There are women among the killed. On July 2, 2019, military medic Iryna Shevchenko, who was evacuating the wounded, was killed near the village of Vodiane. On April 2, 2019, machine gunner Yana Chervona died when an enemy missile hit her dugout. She was posthumously awarded the Order of Bohdan Khmelnytsky III Degree.

Iryna Shevchenko. Photo from her Facebook page

Yana Chervona. Photo from her Facebook page


The Invisible Battalion project was launched in the summer of 2015, a year later after the armed conflict started. It was an attempt of servicewomen to outline the problems they face in their service and to find solutions. The Invisible Battalion advocacy campaign included sociological research[23], a photo series for exhibitions, and working with stakeholders. The research found that women face legal obstacles in their service and have no special conditions of service, so the need for full gender equality in the security sector and breaking the “glass ceiling” became a matter of public debate.


Invisible Battalion proto project

The Law of Ukraine “On the Status of War Veterans, Guarantees of their Social Protection” contains a long list of benefits for ATO / JFO participants. However, the appropriate status is required to access these benefits, which women who were not formally registered were unable to obtain. Women who were actually in command and combat positions but were registered in service positions faced similar difficulties.

Legal invisibility led to infrastructural invisibility, which resulted in a lack of uniforms, shoes, gynaecological care, hygiene supplies, etc. Only in 2017 did the Ministry of Defence of Ukraine take care of underwear for female military personnel, but the design proved to be of extremely poor quality and not designed for intense physical activities[24]. Formalising volunteer battalions helped more servicewomen than before to enlist, but changes in the logistical paradigm did not keep pace with the number of women who wanted to serve in the army.


The Invisible Battalion is an example of a grassroots movement that managed to establish cooperation with the authorities and reach vitally important political results in just a few years, which is a relatively short period of time.

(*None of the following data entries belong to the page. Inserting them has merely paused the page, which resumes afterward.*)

/-- R404, R407, R410–R412.  The tamper level as a toggle, and KIND 8 only when something is freed, are the choice of log 41. -/
def Obligations.SealAndAuditLog : Prop :=
  ∀ (s : State), s.shaped = true → s.room 4 = true →
    ∀ link : Nat, link = (if s.aud.next = 1 then 0 else digest8 (sha256 s.aud.last)) →
    (s.sealOpen = true → ∃ t, exec .sealOpen s = .next t ∧ t = s) ∧
    (s.sealOpen = false → ∃ t, exec .sealClose s = .next t ∧ t = s) ∧
    (s.sealOpen = false → ∀ n, n = s.getF Reg.MTR_SEAL_STAT_OPENS →
      ∃ t, exec .sealOpen s = .next t ∧ t = { s with regs := t.regs, aud := t.aud, evt := t.evt, hst := t.hst, freeCtr := t.freeCtr, pwr := t.pwr } ∧ t.pwr = { s.pwr with rtcSec := t.pwr.rtcSec } ∧ (s.pwr.unpowered = false → t.pwr = s.pwr) ∧ 
        s.regsKept [Reg.MTR_SEAL_STAT, Reg.MTR_AUD_STAT, Reg.MTR_AUD_FIRST, Reg.MTR_AUD_LAST, Reg.UNIT_IRQ .mtr] t ∧ t.sealOpen = true ∧ t.getF Reg.MTR_SEAL_STAT_OPENS = (n + 1) % 256 ∧
        (s.pwr.unpowered = true → t.evt = s.evt ∧ t.aud.recs = s.aud.recs ∧ s.regsKept [Reg.MTR_SEAL_STAT] t ∧
          t.aud.held.map (fun h => (h.kind, h.before)) = if s.aud.held.length < 4 then s.aud.held.map (fun h => (h.kind, h.before)) ++ [(5, n)] else s.aud.held.map (fun h => (h.kind, h.before))) ∧
        (s.pwr.unpowered = false → (s.news t).map (fun e => (e.1, e.2.1, e.2.2.1)) = [(sealSrc, 0x5006, 1)] ∧
          t.flag ⟨Reg.UNIT_IRQ .mtr, 2, 2⟩ = true ∧
          (s.auditFree = 0 → t.aud = s.aud ∧ t.getF Reg.MTR_AUD_STAT_LOST = satAdd (Reg.MTR_AUD_STAT_LOST.hi - Reg.MTR_AUD_STAT_LOST.lo + 1) (s.getF Reg.MTR_AUD_STAT_LOST) 1) ∧
          (s.auditFree ≠ 0 → ∃ r, t.aud.recs = s.aud.recs ++ [r] ∧ r.kind = 5 ∧ r.before = n ∧ r.after = (n + 1) % 256 ∧ r.seq = s.aud.next ∧
            r.chain = link ∧ r.tw = twPack s.tw ∧ r.crc = crc32 r.body ∧ t.aud.next = s.aud.next + 1 ∧ t.aud.last = r.bytes))) ∧
    (s.sealOpen = true → ∃ t, exec .sealClose s = .next t ∧ t = { s with regs := t.regs, aud := t.aud, evt := t.evt, hst := t.hst, freeCtr := t.freeCtr, pwr := t.pwr } ∧ t.pwr = { s.pwr with rtcSec := t.pwr.rtcSec } ∧ (s.pwr.unpowered = false → t.pwr = s.pwr) ∧ 
        s.regsKept [Reg.MTR_SEAL_STAT, Reg.MTR_AUD_STAT, Reg.MTR_AUD_FIRST, Reg.MTR_AUD_LAST, Reg.UNIT_IRQ .mtr] t ∧ t.sealOpen = false ∧ t.aud.closes = (s.aud.closes + 1) % 256 ∧
      (s.pwr.unpowered = true → t.evt = s.evt ∧ t.aud.recs = s.aud.recs ∧ s.regsKept [Reg.MTR_SEAL_STAT] t) ∧
      (s.pwr.unpowered = false → (s.news t).map (fun e => (e.1, e.2.1, e.2.2.1)) = [(sealSrc, 0x5007, 2)] ∧ t.flag ⟨Reg.UNIT_IRQ .mtr, 2, 2⟩ = true ∧
        (s.auditFree ≠ 0 → ∃ r, t.aud.recs = s.aud.recs ++ [r] ∧ r.kind = 6 ∧ r.before = s.aud.closes ∧ r.seq = s.aud.next ∧ r.chain = link))) ∧
    (∀ n, n = s.getF Reg.MTR_SEAL_STAT_TAMPERS → ∃ t, exec .tamper s = .next t ∧ t = { s with regs := t.regs, aud := t.aud, evt := t.evt, hst := t.hst, freeCtr := t.freeCtr, pwr := t.pwr } ∧ t.pwr = { s.pwr with rtcSec := t.pwr.rtcSec } ∧ (s.pwr.unpowered = false → t.pwr = s.pwr) ∧ 
        s.regsKept [Reg.MTR_SEAL_STAT, Reg.MTR_AUD_STAT, Reg.MTR_AUD_FIRST, Reg.MTR_AUD_LAST, Reg.UNIT_IRQ .mtr] t ∧ t.flag Reg.MTR_SEAL_STAT_TAMPER = !s.flag Reg.MTR_SEAL_STAT_TAMPER ∧
      t.getF Reg.MTR_SEAL_STAT_TAMPERS = min 255 (n + 1) ∧
      (s.pwr.unpowered = true → t.evt = s.evt ∧ t.aud.recs = s.aud.recs ∧ s.regsKept [Reg.MTR_SEAL_STAT] t) ∧
      (s.pwr.unpowered = false → (s.news t).map (fun e => (e.1, e.2.1, e.2.2.1)) = [(sealSrc, 0x5008, 1)] ∧ t.flag ⟨Reg.UNIT_IRQ .mtr, 3, 3⟩ = true ∧
        (s.auditFree ≠ 0 → ∃ r, t.aud.recs = s.aud.recs ++ [r] ∧ r.kind = 7 ∧ r.before = n ∧ r.after = min 255 (n + 1) ∧ r.chain = link))) ∧
    (∀ i : Iface, s.hostUp = true →
      (∀ n, n = s.rd Reg.MTR_AUD_SEL → (s.aud.recs.all fun r => r.seq != n) = true → ∃ t, exec (.auditRecordRead i) s = .next t ∧
        s.sent t = [.readData i (Reg.MTR_AUD_RD 0) 0xFFFFFFFF] ∧ t.snapOf i (Reg.MTR_AUD_RD 0) = some (List.replicate 16 0xFFFFFFFF) ∧
        t = { s with hst := t.hst, tx := t.tx }) ∧
      (∀ r, (s.aud.recs.find? fun r => r.seq == s.rd Reg.MTR_AUD_SEL) = some r → ∃ t, exec (.auditRecordRead i) s = .next t ∧
        s.sent t = [.readData i (Reg.MTR_AUD_RD 0) (leNat (r.bytes.take 4))] ∧ t.snapOf i (Reg.MTR_AUD_RD 0) = some (wordsOf r.bytes) ∧
        (t.aud.recs.find? fun x => x.seq == r.seq) = some { r with read := true } ∧ t = { s with aud := t.aud, hst := t.hst, tx := t.tx }) ∧
      (∀ v : Word, s.may i .engineer = false → ∃ t, exec (.auditAck i v) s = .next t ∧ t = { s with regs := t.regs, hst := t.hst } ∧ s.regsKept [Reg.HST_STAT, Reg.UNIT_IRQ .hst] t ∧ t.flag Reg.HST_STAT_ACC_DENIED = true) ∧
      (∀ v : Word, s.may i .engineer = true → ∀ due, due = (s.aud.recs.takeWhile fun r => decide (r.seq ≤ v.toNat)) →
        ∀ gone, gone = (due.takeWhile fun r => r.read) → ∃ t, exec (.auditAck i v) s = .next t ∧ t = { s with regs := t.regs, aud := t.aud, hst := t.hst } ∧
        (gone.length < due.length → t.flag Reg.MTR_AUD_STAT_ACK_SHORT = true) ∧ (gone = [] → t.aud = s.aud) ∧
        (gone ≠ [] → ∃ r, t.aud.recs = s.aud.recs.drop gone.length ++ [r] ∧ r.kind = 8 ∧ some r.before = gone.head?.map (·.seq) ∧
          some r.after = gone.getLast?.map (·.seq) ∧ r.chain = link)))

/-- R416–R426, R435, R438, R450, R451, for cores without metering runs where a clause says so (the runs have statements of their own); the code of a program is opaque (R428), its result an operand. The value of TASK_OVERRUN is free (log 17). -/
def Obligations.TaskCyclesFollowTheGrid : Prop :=
  ∀ (s : State), s.shaped = true → s.room 8 = true → ∀ c, c < 4 →
    (s.getF (Reg.BLK_C_TASK_PHASE c) < s.taskK c → s.nextSync c % s.taskK c = s.getF (Reg.BLK_C_TASK_PHASE c) ∧
      (s.core c).done < s.nextSync c ∧ s.nextSync c ≤ (s.core c).done + s.taskK c) ∧
    (∀ sc : List (Nat × Bool),
      ((s.cycles c = false ∨ s.baseIdx < s.nextSync c) → ∃ t, exec (.taskSync c sc) s = .next t ∧ t = s) ∧
      (s.cycles c = true → s.nextSync c ≤ s.baseIdx → s.copiesOnly (1 + c) = false → s.coreRuns c = [] →
        ∃ t, exec (.taskSync c sc) s = .next t ∧ t.getF (Reg.BLK_C_CYCLE_COUNT c) = (s.getF (Reg.BLK_C_CYCLE_COUNT c) + 1) % 2 ^ 32 ∧
          (t.core c).done = s.nextSync c ∧ t.crs = s.crs ∧ (∀ k, k < 4 → k ≠ c → t.core k = s.core k) ∧
          (∀ x, (s.core c).exec = some x → (t.core c).exec = some { x with skipped := x.skipped + 1 } ∧ (t.core c).active = (s.core c).active ∧
            t.getF (Reg.BLK_C_OVR_SKIPPED c) = min 65535 (s.getF (Reg.BLK_C_OVR_SKIPPED c) + 1) ∧
            s.regsKept [Reg.BLK_C_CYCLE c, Reg.BLK_C_OVR c] t) ∧
          ((s.core c).exec = none → (s.core c).hold = none → s.exchDue c (s.nextSync c) = false →
            (t.core c).exec = some ⟨s.nextSync c, s.tm.runt, s.nextSync c * s.base16, s.inImage, [], 0, false⟩ ∧
            (t.core c).active = ((s.core c).active.map fun p => p.scan sc) ∧ s.regsKept [Reg.BLK_C_CYCLE c] t) ∧
          ((s.core c).exec = none → ∀ q, (s.core c).hold = some q → q.2 = true → q.1 < s.nextSync c → ∀ old, (s.core c).active = some old →
            ∀ new, (s.core c).shadow = some new → (t.core c).active.map (·.image) = some new.image ∧ (t.core c).shadow = some old ∧
              (t.core c).hold = none ∧ t.task c = tkRunning ∧ (t.core c).exec.isSome = true ∧
              t.getF (Reg.BLK_C_XR_0_CARRIED c) = (progInsts new.image).countP (fun x => (progInsts old.image).any fun o => o.same x) % 4096 ∧
              (s.news t).head?.map (fun e => (e.1, e.2.1, e.2.2.1)) = some (coreSrc c, 0x6005, 2) ∧
              t.flag ⟨Reg.UNIT_IRQ .blk, 4 * c + 1, 4 * c + 1⟩ = true))) ∧
    (∀ dat : List (Nat × List Byte), ∀ outs : List (List Nat),
      ((s.core c).exec = none → ∃ t, exec (.taskExecutionComplete c dat outs) s = .next t ∧ t = s) ∧
      (∀ x, (s.core c).exec = some x → x.runs = [] → s.copiesOnly (1 + c) = false → s.paired = false → (s.core c).vpDue = [] → (s.core c).retain = false →
        s.baseIdx < s.nextSync c → ∃ t, exec (.taskExecutionComplete c dat outs) s = .next t ∧ (t.core c).exec = none ∧
          t.rd (Reg.BLK_C_EXEC_LAST c) = (s.tm.runt - x.start) / 2 ^ 32 % 2 ^ 32 ∧ t.flag (Reg.BLK_C_STAT_OVERRUN c) = false ∧
          (t.core c).active = ((s.core c).active.map fun p => Prog.patch { p with data := dat.foldl (fun (d : List Byte) x => putBytes d x.1 x.2) p.data } (s.taskNs c) []) ∧
          (∀ k, k < 4 → k ≠ c → t.core k = s.core k) ∧
          ((x.late = true ∨ s.taskLate c x = true) → t.crs = s.crs) ∧
          (x.late = false → s.taskLate c x = true → (s.news t).map (fun e => (e.1, e.2.1, e.2.2.1)) = [(coreSrc c, 0x6001, 1)] ∧
            t.getF (Reg.BLK_C_OVR_OVERRUNS c) = min 65535 (s.getF (Reg.BLK_C_OVR_OVERRUNS c) + 1)) ∧
          (x.late = false → s.taskLate c x = false → ∀ cs, ((s.core c).active.map fun p => progCourses p.image) = some cs →
            ∀ acts, acts = (cs.headD (false, [])).2 → cs = [(false, acts)] → ∀ r : CReq, r = { reqOf (1 + c) (.time ((x.idx + s.taskK c) * s.base16)) 0 (acts.zipIdx.map fun a => ⟨a.1.1, a.1.2, (outs.getD 0 []).getD a.2 0⟩) (.out c) with rset := false } →
            (s.refusal r = 0 → (t.crs.slots.any fun k => k.port == 1 + c && k.st != .free && k.sched == .time ((x.idx + s.taskK c) * s.base16) && k.policy == 0 && k.acts == r.acts) = true) ∧
            (s.refusal r ≠ 0 → t.crs = s.crs ∧ t.getF (Reg.BLK_C_OUTD_COUNT c) = min (2 ^ 32 - 1) (s.getF (Reg.BLK_C_OUTD_COUNT c) + 1) ∧
              s.news t = [(coreSrc c, 0x6007, 2, s.refusal r)])))) ∧
    (((s.core c).exec.all fun x => x.late || !s.taskLate c x) = true → ∃ t, exec (.taskOverrun c) s = .next t ∧ t = s) ∧
    (∀ x, (s.core c).exec = some x → x.late = false → s.taskLate c x = true →
      ∃ t, exec (.taskOverrun c) s = .next t ∧ (t.core c).exec = some { x with late := true } ∧ t.flag (Reg.BLK_C_STAT_OVERRUN c) = true ∧
        t.getF (Reg.BLK_C_OVR_OVERRUNS c) = min 65535 (s.getF (Reg.BLK_C_OVR_OVERRUNS c) + 1) ∧
        (s.news t).map (fun e => (e.1, e.2.1, e.2.2.1)) = [(coreSrc c, 0x6001, 1)] ∧ t.flag ⟨Reg.UNIT_IRQ .blk, 4 * c, 4 * c⟩ = true ∧
        s.regsKept [Reg.BLK_C_STAT c, Reg.BLK_C_OVR c, Reg.UNIT_IRQ .blk] t ∧ t.crs = s.crs) ∧
    (∀ x, (s.core c).exec = some x → ∀ big, big = decide (x.start + s.getF (Reg.BLK_C_LIM_XLIM c) * s.taskNs c * 2 ^ 32 < s.tm.runt) →
      (big = false → ∃ t, exec (.taskFault c) s = .next t ∧ t = s) ∧
      (big = true → ∃ t, exec (.taskFault c) s = .next t ∧ t.task c = tkFault ∧ (t.core c).exec = none ∧ (t.core c).active = (s.core c).active ∧
        (s.news t).map (fun e => (e.1, e.2.1, e.2.2.1)) = [(coreSrc c, 0x6002, 1)] ∧ t.flag ⟨Reg.UNIT_IRQ .blk, 4 * c + 3, 4 * c + 3⟩ = true ∧
        t.crs = s.crs ∧ s.regsKept [Reg.BLK_C_STAT c, Reg.UNIT_IRQ .blk] t)) ∧
    (∀ i : Iface, ∀ v : Word, s.hostUp = true → s.on (secCore c) = true →
      (s.may i .operate = false →
        (∃ t, exec (.blkStart i c v) s = .next t ∧ t.blk = s.blk ∧ t.flag Reg.HST_STAT_ACC_DENIED = true ∧ t.task c = s.task c) ∧
        (∃ t, exec (.blkStop i c v) s = .next t ∧ t.blk = s.blk ∧ t.flag Reg.HST_STAT_ACC_DENIED = true ∧ t.task c = s.task c)) ∧
      (s.may i .operate = true → ∀ p, (s.core c).active = some p →
        (s.task c = tkStopped → ∃ t, exec (.blkStart i c v) s = .next t ∧ t.task c = tkRunning ∧ (t.core c).active = some (p.convert (s.taskNs c) fun _ => true) ∧
          (t.core c).done = s.baseIdx ∧ s.regsKept [Reg.BLK_C_STAT c] t) ∧
        (s.task c = tkFault → ∃ t, exec (.blkStart i c v) s = .next t ∧ t.task c = tkRunning ∧
          (t.core c).active = some (((s.core c).restored p.image).convert (s.taskNs c) fun _ => true) ∧ s.regsKept [Reg.BLK_C_STAT c] t) ∧
        (s.task c = tkRunning → ∃ t, exec (.blkStart i c v) s = .next t ∧ t = { s with hst := t.hst })) ∧
      (s.may i .operate = true → s.task c ≠ tkRunning → s.task c ≠ tkHold →
        ∃ t, exec (.blkStop i c v) s = .next t ∧ t = { s with hst := t.hst }) ∧
      (s.may i .operate = true → s.task c = tkRunning → (s.core c).hold = none → (s.core c).vpDue = [] →
        ∃ t, exec (.blkStop i c v) s = .next t ∧ t.task c = tkStopped ∧ (t.core c).exec = none ∧
          (t.core c).active = (s.core c).active.map (fun p => p.patch (s.taskNs c) []) ∧ s.regsKept [Reg.BLK_C_STAT c] t))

This was achieved thanks to Maria Berlinska, an aerial reconnaissance drone operator and activist, and the Ukrainian Women’s Fund and UN Women Ukraine.

Maria Berlinska on the left

On June 3, 2016, the Ministry of Defence of Ukraine amended the temporary list of staff positions for privates, sergeants, and petty officers, approved by Order of the Ministry of Defence of Ukraine № 337 of May 27, 2014. The list of combat positions for female enlisted service members was expanded significantl, by over 100 jobs.

The “Equal Opportunities” Inter-factional Parliamentary Association prepared Draft Law № 6109 “On Amendments to Certain Legislative Acts of Ukraine on Ensuring Equal Rights and Opportunities for Women and Men in the Armed Forces of Ukraine and Other Military Formations.” The President of Ukraine signed the law on October 12, 2018. The law establishes a framework principle of equal rights and opportunities for women in the Armed Forces of Ukraine, although it does not work out in detail concrete principles. The Law of Ukraine “On Military Duty and Military Service” received an explicit provision that women perform military service on an equal footing with men, which provides for admission to military service under contract, assignment to positions, gaining military ranks, performing military service tasks, etc. Equal age limits for women and men for enlisting in contracted military service were established (instead of the previous limits of 18-40 for women). Women who are liable for military service are no longer registered as second-class reservists. The Internal Service Statute of the Armed Forces of Ukraine removed the clause stating that women shall not be assigned to 24-hour shifts.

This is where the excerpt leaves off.